Apart from the playful Shōgo Makishima, we saw in the series different people react differently to the Sibyl system, the protagonist Akane Tsunemori was actively engaging with Sibyl system, breaking rules and boundaries while at the same time keeping Sibyl systems intact for the benefit of the masses, her superior Nobuchika Ginoza was scripted and cared more about drawing lines and staying within his duties to keep his crime score from going up, protagonist enforcer Shinya Kogami was sort of overwhelmed with the guilt that he lost his partner harbored distrust towards the Sibyl system that failed to deliver justice to his partner.
This coupled with the numerous philosophical quotes in the series did bring Psycho Pass to philosophical high ground, somewhere few animation series had every reached.
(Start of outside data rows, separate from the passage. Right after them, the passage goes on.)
-- ==== Sys2Proof/Laws/CanonMod.lean ====
section
/-!
SUPPORT. The operations of Machine/Mod.lean keep the canonical form.
-/

set_option linter.unusedTactic false
set_option linter.unreachableTactic false

namespace Sys2Proof.Machine

theorem setPhase_canon {b : Blk} (hC : Canon b) (g : Nat) (p : Nat) (st : Nat) (hi : Bool) (lo : Bool) :
    Canon (setPhase g p st hi lo b) := by
  unfold setPhase; try lift_lets -merge
  repeat' first
    | with_reducible assumption
    | (intro y; apply canon_cut (x := y); subst y; rotate_left; clear_value y)
    | (intro y; first | apply canon_cutP (x := y) | apply canon_cutB1 (x := y) | apply canon_cutBN (x := y) | apply canon_cutBX (x := y) | apply canon_cutBS (x := y) | apply canon_cutBW (x := y)); (subst y; rotate_left; clear_value y)
    | (intro y; clear_value y)
    | intro y
    | with_reducible apply setMod_canon
    | (with_reducible apply Canon.regs; with_reducible assumption)
    | (with_reducible apply Canon.mem; with_reducible assumption)
    | (with_reducible apply Canon.regs)
    | (with_reducible apply Canon.mem)
    | (apply canon_fst; with_reducible assumption)
    | (apply canon_snd; with_reducible assumption)
    | with_reducible apply canon_ite
    | split
    | dsimp only
    | with_reducible apply canon_mk

theorem setPh_canon {b : Blk} (hC : Canon b) (g : Nat) (p : Nat) (x : PhSet) :
    Canon (setPh g p x b) := by
  unfold setPh; try lift_lets -merge
  repeat' first
    | with_reducible assumption
    | (intro y; apply canon_cut (x := y); subst y; rotate_left; clear_value y)
    | (intro y; first | apply canon_cutP (x := y) | apply canon_cutB1 (x := y) | apply canon_cutBN (x := y) | apply canon_cutBX (x := y) | apply canon_cutBS (x := y) | apply canon_cutBW (x := y)); (subst y; rotate_left; clear_value y)
    | (intro y; clear_value y)
    | intro y
    | with_reducible apply setMod_canon
    | (with_reducible apply Canon.regs; with_reducible assumption)
    | (with_reducible apply Canon.mem; with_reducible assumption)
    | (with_reducible apply Canon.regs)
    | (with_reducible apply Canon.mem)
    | (apply canon_fst; with_reducible assumption)
    | (apply canon_snd; with_reducible assumption)
    | with_reducible apply canon_ite
    | split
    | dsimp only
    | with_reducible apply canon_mk

theorem takeSet_canon {b : Blk} (hC : Canon b) (g : Nat) (p : Nat) :
    Canon (takeSet g p b) := by
  unfold takeSet; try lift_lets -merge
  repeat' first
    | with_reducible assumption
    | (intro y; apply canon_cut (x := y); subst y; rotate_left; clear_value y)
    | (intro y; first | apply canon_cutP (x := y) | apply canon_cutB1 (x := y) | apply canon_cutBN (x := y) | apply canon_cutBX (x := y) | apply canon_cutBS (x := y) | apply canon_cutBW (x := y)); (subst y; rotate_left; clear_value y)
    | (intro y; clear_value y)
    | intro y
    | with_reducible apply setPh_canon
    | (with_reducible apply Canon.regs; with_reducible assumption)
    | (with_reducible apply Canon.mem; with_reducible assumption)
    | (with_reducible apply Canon.regs)
    | (with_reducible apply Canon.mem)
    | (apply canon_fst; with_reducible assumption)
    | (apply canon_snd; with_reducible assumption)
    | with_reducible apply canon_ite
    | split
    | dsimp only
    | with_reducible apply canon_mk

theorem doPhaseStart_canon {b : Blk} (hC : Canon b) (g : Nat) (p : Nat) :
    Canon (doPhaseStart g p b) := by
  unfold doPhaseStart; try lift_lets -merge
  repeat' first
    | with_reducible assumption
    | (intro y; apply canon_cut (x := y); subst y; rotate_left; clear_value y)
    | (intro y; first | apply canon_cutP (x := y) | apply canon_cutB1 (x := y) | apply canon_cutBN (x := y) | apply canon_cutBX (x := y) | apply canon_cutBS (x := y) | apply canon_cutBW (x := y)); (subst y; rotate_left; clear_value y)
    | (intro y; clear_value y)
    | intro y
    | with_reducible apply wrU_canon
    | with_reducible apply wrB_canon
    | with_reducible apply setPhase_canon
    | with_reducible apply takeSet_canon
    | (with_reducible apply Canon.regs; with_reducible assumption)
    | (with_reducible apply Canon.mem; with_reducible assumption)
    | (with_reducible apply Canon.regs)
    | (with_reducible apply Canon.mem)
    | (apply canon_fst; with_reducible assumption)
    | (apply canon_snd; with_reducible assumption)
    | with_reducible apply canon_ite
    | split
    | dsimp only
    | with_reducible apply canon_mk

theorem doDeadTimeEnd_canon {b : Blk} (hC : Canon b) (g : Nat) (p : Nat) :
    Canon (doDeadTimeEnd g p b) := by
  unfold doDeadTimeEnd; try lift_lets -merge
  repeat' first
    | with_reducible assumption
    | (intro y; apply canon_cut (x := y); subst y; rotate_left; clear_value y)
    | (intro y; first | apply canon_cutP (x := y) | apply canon_cutB1 (x := y) | apply canon_cutBN (x := y) | apply canon_cutBX (x := y) | apply canon_cutBS (x := y) | apply canon_cutBW (x := y)); (subst y; rotate_left; clear_value y)
    | (intro y; clear_value y)
    | intro y
    | with_reducible apply setPhase_canon
    | (with_reducible apply Canon.regs; with_reducible assumption)
    | (with_reducible apply Canon.mem; with_reducible assumption)
    | (with_reducible apply Canon.regs)
    | (with_reducible apply Canon.mem)
    | (apply canon_fst; with_reducible assumption)
    | (apply canon_snd; with_reducible assumption)
    | with_reducible apply canon_ite
    | split
    | dsimp only
    | with_reducible apply canon_mk

theorem phaseOff_canon {b : Blk} (hC : Canon b) (g : Nat) (p : Nat) (ton : Nat) :
    Canon (phaseOff g p ton b) := by
  unfold phaseOff; try lift_lets -merge
  repeat' first
    | with_reducible assumption
    | (intro y; apply canon_cut (x := y); subst y; rotate_left; clear_value y)
    | (intro y; first | apply canon_cutP (x := y) | apply canon_cutB1 (x := y) | apply canon_cutBN (x := y) | apply canon_cutBX (x := y) | apply canon_cutBS (x := y) | apply canon_cutBW (x := y)); (subst y; rotate_left; clear_value y)
    | (intro y; clear_value y)
    | intro y
    | with_reducible apply setPh_canon
    | with_reducible apply setPhase_canon
    | with_reducible apply wrU_canon
    | (with_reducible apply Canon.regs; with_reducible assumption)
    | (with_reducible apply Canon.mem; with_reducible assumption)
    | (with_reducible apply Canon.regs)
    | (with_reducible apply Canon.mem)
    | (apply canon_fst; with_reducible assumption)
    | (apply canon_snd; with_reducible assumption)
    | with_reducible apply canon_ite
    | split
    | dsimp only
    | with_reducible apply canon_mk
Any weakness for the series? It’s hard to say. The whole series did spend quite some time talking seemingly mundane daily duties of the officers in its first half, this was perhaps to fill enough time so that its season one has twenty-two episodes for two quarters, but hardly any personalities got developed during those daily duties, which seemed too long for just an introduction.
Also, I’m not a big fan of the background operational sound of the weapon “dominator”. It should be a very tense scene when an enforcer or inspector is hunting down some bad guys, he or she just doesn’t wait for ten seconds for the handgun to say into his mind “Psycho Pass 300+, kill him” before pulling his trigger. But perhaps, this is Psycho Pass’s way to stay itself clear of action animations, by intentionally slowing things down when it should be tense. A necessary evil, tops.
As for music in the series, I want to once more get back to episode 11 which was my favorite, where Beethoven’s Ore to Joy oddly accompanies a hunter’s killing spree, a song praising humanity at its best was used at a machine-man at his most wicked. If I had a list for best animation music this would definitely be on it.
So to conclude, Psycho Pass did manage to tell a most intricate story against a futuristic setting with profoundness that gets everything thinking, and it did a good job. It’s a pleasant experience just watching the series, an enlightening one of you think about its implications.
Reference for description: MyAnimeList.